**Information supplied**
□ □ □ □ □ □ □
-- ==== Sys2Proof/Machine/AreaRead.lean ====
section
/-! DEFINITION. What the save area of a context says (R366) where another module has written it (R14, R377, R378): teams, threads and what
they wait at, commands, grids, and the open tickets of the fault queue. The layout of the header and of the team pages is the model's, and
what the area does not say is as below (DESIGN CHOICE, log 50). -/

/-- The progress of a pending command, whose layout the reference does not give (R366): a free function of its ten doublewords. Its targets
name teams by their place in the area (DESIGN CHOICE, log 50). -/
opaque Sys2Proof.Config.cmdProgress : List Sys2Proof.Word → Option Sys2Proof.Machine.TileCmd

namespace Sys2Proof.Machine

/-- The numbers that an area copied in takes for its teams, bundles, commands, grids and issues. -/
def areaIds : Nat := 2 ^ 28

/-! ### The parts of a page -/

/-- A doubleword of the area; 0 where none is mapped. -/
def areaAt (s : State) (c : Context) (o : Nat) : Word := (areaWord s c o).getD 0

/-- Field `i` of a word of `n`-bit fields. -/
def wordField (n : Nat) (w : Word) (i : Nat) : Nat := w.toNat / 2 ^ (n * i) % 2 ^ n

/-- The kernel of a descriptor's address: one that the context has loaded, or as the descriptor in memory says. -/
def kernelAt (s : State) (c : Context) (a : Word) : Kernel :=
  (c.kernels.find? fun k => k.kdesc == a).getD
    { (KDesc.read ((List.range 128).map fun i => ((ctxPa s c (a + BitVec.ofNat 64 i)).map (Memory.read s.mem)).getD 0) 0 0).kernel with kdesc := a }

/-- A barrier from its word. -/
def Bar.ofWord (w : Word) : Bar := ⟨wordField 16 w 0, wordField 16 w 1, if wordField 16 w 3 = 1 then some (wordField 16 w 2) else none⟩

/-- A queue from its eleven doublewords. The position at the region's entry is that of every thread of its team. -/
def Queue.ofWords (ts : List (ThreadId × BitVec 32)) (w : Nat → Word) : Queue :=
  let flag := fun (i : Nat) => wordField 1 (w 8) i == 1
  let entry := (w 10).toNat
  { desc := if flag 1 then some ((List.range 8).map w) else none, started := flag 0, pos := (w 9).toNat
    entries := if w 10 = w 9 then [] else ts.map fun t => (t.1, t.2, entry)
    ahead := [], frozen := if flag 3 then some ((w 8).toNat / 16) else none, stalled := flag 2 }

/-- Grid `i` of the header's table. -/
def areaGrid (s : State) (c : Context) (i : Nat) : Grid :=
  let w := fun (k : Nat) => areaAt s c (4 + 15 * i + k)
  { id := s.nextId + i, ctx := c.id, kernel := kernelAt s c (w 5), gdim := (wordField 16 (w 1) 0, wordField 16 (w 1) 1, wordField 16 (w 1) 2)
    args := (List.range 8).map fun k => w (7 + k), nextCluster := (w 2).toNat, out := (w 3).toNat, killed := (w 4).toNat
    terminated := wordField 32 (w 6) 0 == 1, caller := wordField 32 (w 6) 1 }

/-- The grids of the header, as many as its page has room for. -/
def areaGrids (s : State) (c : Context) : List Grid := (List.range (Nat.min (areaAt s c 3).toNat 33)).map (areaGrid s c)

/-- A grid by its place in the table. -/
def gridNamed (s : State) (n : Nat) : Option Nat := if n = 0 then none else some (s.nextId + (n - 1))

/-! ### Threads (R366) -/

/-- The instruction that a thread waits at, which stands before its PC: one of a shape, with its address. -/
def waitInstr (s : State) (c : Context) (pc : Word) (p : Instr → Bool) : Option (Instr × Word) :=
  ([1, 2, 3] : List Nat).findSome? fun n =>
    let a := pc - BitVec.ofNat 64 (4 * n)
    (instrAt s c a).bind fun i => if i.words = n && p i then some (i, a) else none

/-- The access at which a thread waits, by WAIT with WADDR, WVAL and DEADLINE. What the record does not say comes from its instruction, and
where that is not to be found it is a free value. -/
def areaWait (s : State) (c : Context) (regs : Regs) (pc : Word) (serial : BitVec 32) (iid : Nat) (w : Nat → Word) : Option Access :=
  let acc := fun (kind : AccKind) (at_ : Word) (size data : Nat) =>
    some ({ iid := iid, iaddr := at_, va := w 68, kind := kind, loc := .dev 0, size := size, data := data, serial := serial, hint := .normal
            begun := false, replay := true } : Access)
  let free := fun (k : Nat) => Config.freeNat (s.fresh + 4 * (iid - s.nextId) + k)
  match wordField 8 (w 66) 6 with
  | 3 =>
    let dl := if w 70 = 0 then none else some (w 70).toNat
    match waitInstr s c pc fun i => match i with | .waitc .. => true | _ => false with
    | some (.waitc _ cond pd _ _ _, a) => acc (.waitc cond pd (w 69) dl .check) a 8 0
    | _ => acc (.waitc (BitVec.toFin (BitVec.ofNat 2 (free 0))) (BitVec.toFin (BitVec.ofNat 3 (free 1))) (w 69) dl .check) pc 8 0
  | 5 =>
    match waitInstr s c pc fun i => match i with | .stf .. => true | _ => false with
    | some (.stf _ d a b _, at_) => acc (.stf true) at_ (sizeBytes (b.val % 8)) (storeData regs (isFClass a) d (b.val % 8))
    | _ => acc (.stf true) pc 8 (free 0 % 2 ^ 64)
  | _ => none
□ □ □ □ □ □ □
An exact written copy of every entry is the required answer.

**Reply**
-- ==== Sys2Proof/Machine/AreaRead.lean ====
section
/-! DEFINITION. What the save area of a context says (R366) where another module has written it (R14, R377, R378): teams, threads and what
they wait at, commands, grids, and the open tickets of the fault queue. The layout of the header and of the team pages is the model's, and
what the area does not say is as below (DESIGN CHOICE, log 50). -/

/-- The progress of a pending command, whose layout the reference does not give (R366): a free function of its ten doublewords. Its targets
name teams by their place in the area (DESIGN CHOICE, log 50). -/
opaque Sys2Proof.Config.cmdProgress : List Sys2Proof.Word → Option Sys2Proof.Machine.TileCmd

namespace Sys2Proof.Machine

/-- The numbers that an area copied in takes for its teams, bundles, commands, grids and issues. -/
def areaIds : Nat := 2 ^ 28

/-! ### The parts of a page -/

/-- A doubleword of the area; 0 where none is mapped. -/
def areaAt (s : State) (c : Context) (o : Nat) : Word := (areaWord s c o).getD 0

/-- Field `i` of a word of `n`-bit fields. -/
def wordField (n : Nat) (w : Word) (i : Nat) : Nat := w.toNat / 2 ^ (n * i) % 2 ^ n

/-- The kernel of a descriptor's address: one that the context has loaded, or as the descriptor in memory says. -/
def kernelAt (s : State) (c : Context) (a : Word) : Kernel :=
  (c.kernels.find? fun k => k.kdesc == a).getD
    { (KDesc.read ((List.range 128).map fun i => ((ctxPa s c (a + BitVec.ofNat 64 i)).map (Memory.read s.mem)).getD 0) 0 0).kernel with kdesc := a }

/-- A barrier from its word. -/
def Bar.ofWord (w : Word) : Bar := ⟨wordField 16 w 0, wordField 16 w 1, if wordField 16 w 3 = 1 then some (wordField 16 w 2) else none⟩

/-- A queue from its eleven doublewords. The position at the region's entry is that of every thread of its team. -/
def Queue.ofWords (ts : List (ThreadId × BitVec 32)) (w : Nat → Word) : Queue :=
  let flag := fun (i : Nat) => wordField 1 (w 8) i == 1
  let entry := (w 10).toNat
  { desc := if flag 1 then some ((List.range 8).map w) else none, started := flag 0, pos := (w 9).toNat
    entries := if w 10 = w 9 then [] else ts.map fun t => (t.1, t.2, entry)
    ahead := [], frozen := if flag 3 then some ((w 8).toNat / 16) else none, stalled := flag 2 }

/-- Grid `i` of the header's table. -/
def areaGrid (s : State) (c : Context) (i : Nat) : Grid :=
  let w := fun (k : Nat) => areaAt s c (4 + 15 * i + k)
  { id := s.nextId + i, ctx := c.id, kernel := kernelAt s c (w 5), gdim := (wordField 16 (w 1) 0, wordField 16 (w 1) 1, wordField 16 (w 1) 2)
    args := (List.range 8).map fun k => w (7 + k), nextCluster := (w 2).toNat, out := (w 3).toNat, killed := (w 4).toNat
    terminated := wordField 32 (w 6) 0 == 1, caller := wordField 32 (w 6) 1 }

/-- The grids of the header, as many as its page has room for. -/
def areaGrids (s : State) (c : Context) : List Grid := (List.range (Nat.min (areaAt s c 3).toNat 33)).map (areaGrid s c)

/-- A grid by its place in the table. -/
def gridNamed (s : State) (n : Nat) : Option Nat := if n = 0 then none else some (s.nextId + (n - 1))

/-! ### Threads (R366) -/

/-- The instruction that a thread waits at, which stands before its PC: one of a shape, with its address. -/
def waitInstr (s : State) (c : Context) (pc : Word) (p : Instr → Bool) : Option (Instr × Word) :=
  ([1, 2, 3] : List Nat).findSome? fun n =>
    let a := pc - BitVec.ofNat 64 (4 * n)
    (instrAt s c a).bind fun i => if i.words = n && p i then some (i, a) else none

/-- The access at which a thread waits, by WAIT with WADDR, WVAL and DEADLINE. What the record does not say comes from its instruction, and
where that is not to be found it is a free value. -/
def areaWait (s : State) (c : Context) (regs : Regs) (pc : Word) (serial : BitVec 32) (iid : Nat) (w : Nat → Word) : Option Access :=
  let acc := fun (kind : AccKind) (at_ : Word) (size data : Nat) =>
    some ({ iid := iid, iaddr := at_, va := w 68, kind := kind, loc := .dev 0, size := size, data := data, serial := serial, hint := .normal
            begun := false, replay := true } : Access)
  let free := fun (k : Nat) => Config.freeNat (s.fresh + 4 * (iid - s.nextId) + k)
  match wordField 8 (w 66) 6 with
  | 3 =>
    let dl := if w 70 = 0 then none else some (w 70).toNat
    match waitInstr s c pc fun i => match i with | .waitc .. => true | _ => false with
    | some (.waitc _ cond pd _ _ _, a) => acc (.waitc cond pd (w 69) dl .check) a 8 0
    | _ => acc (.waitc (BitVec.toFin (BitVec.ofNat 2 (free 0))) (BitVec.toFin (BitVec.ofNat 3 (free 1))) (w 69) dl .check) pc 8 0
  | 5 =>
    match waitInstr s c pc fun i => match i with | .stf .. => true | _ => false with
    | some (.stf _ d a b _, at_) => acc (.stf true) at_ (sizeBytes (b.val % 8)) (storeData regs (isFClass a) d (b.val % 8))
    | _ => acc (.stf true) pc 8 (free 0 % 2 ^ 64)
  | _ => none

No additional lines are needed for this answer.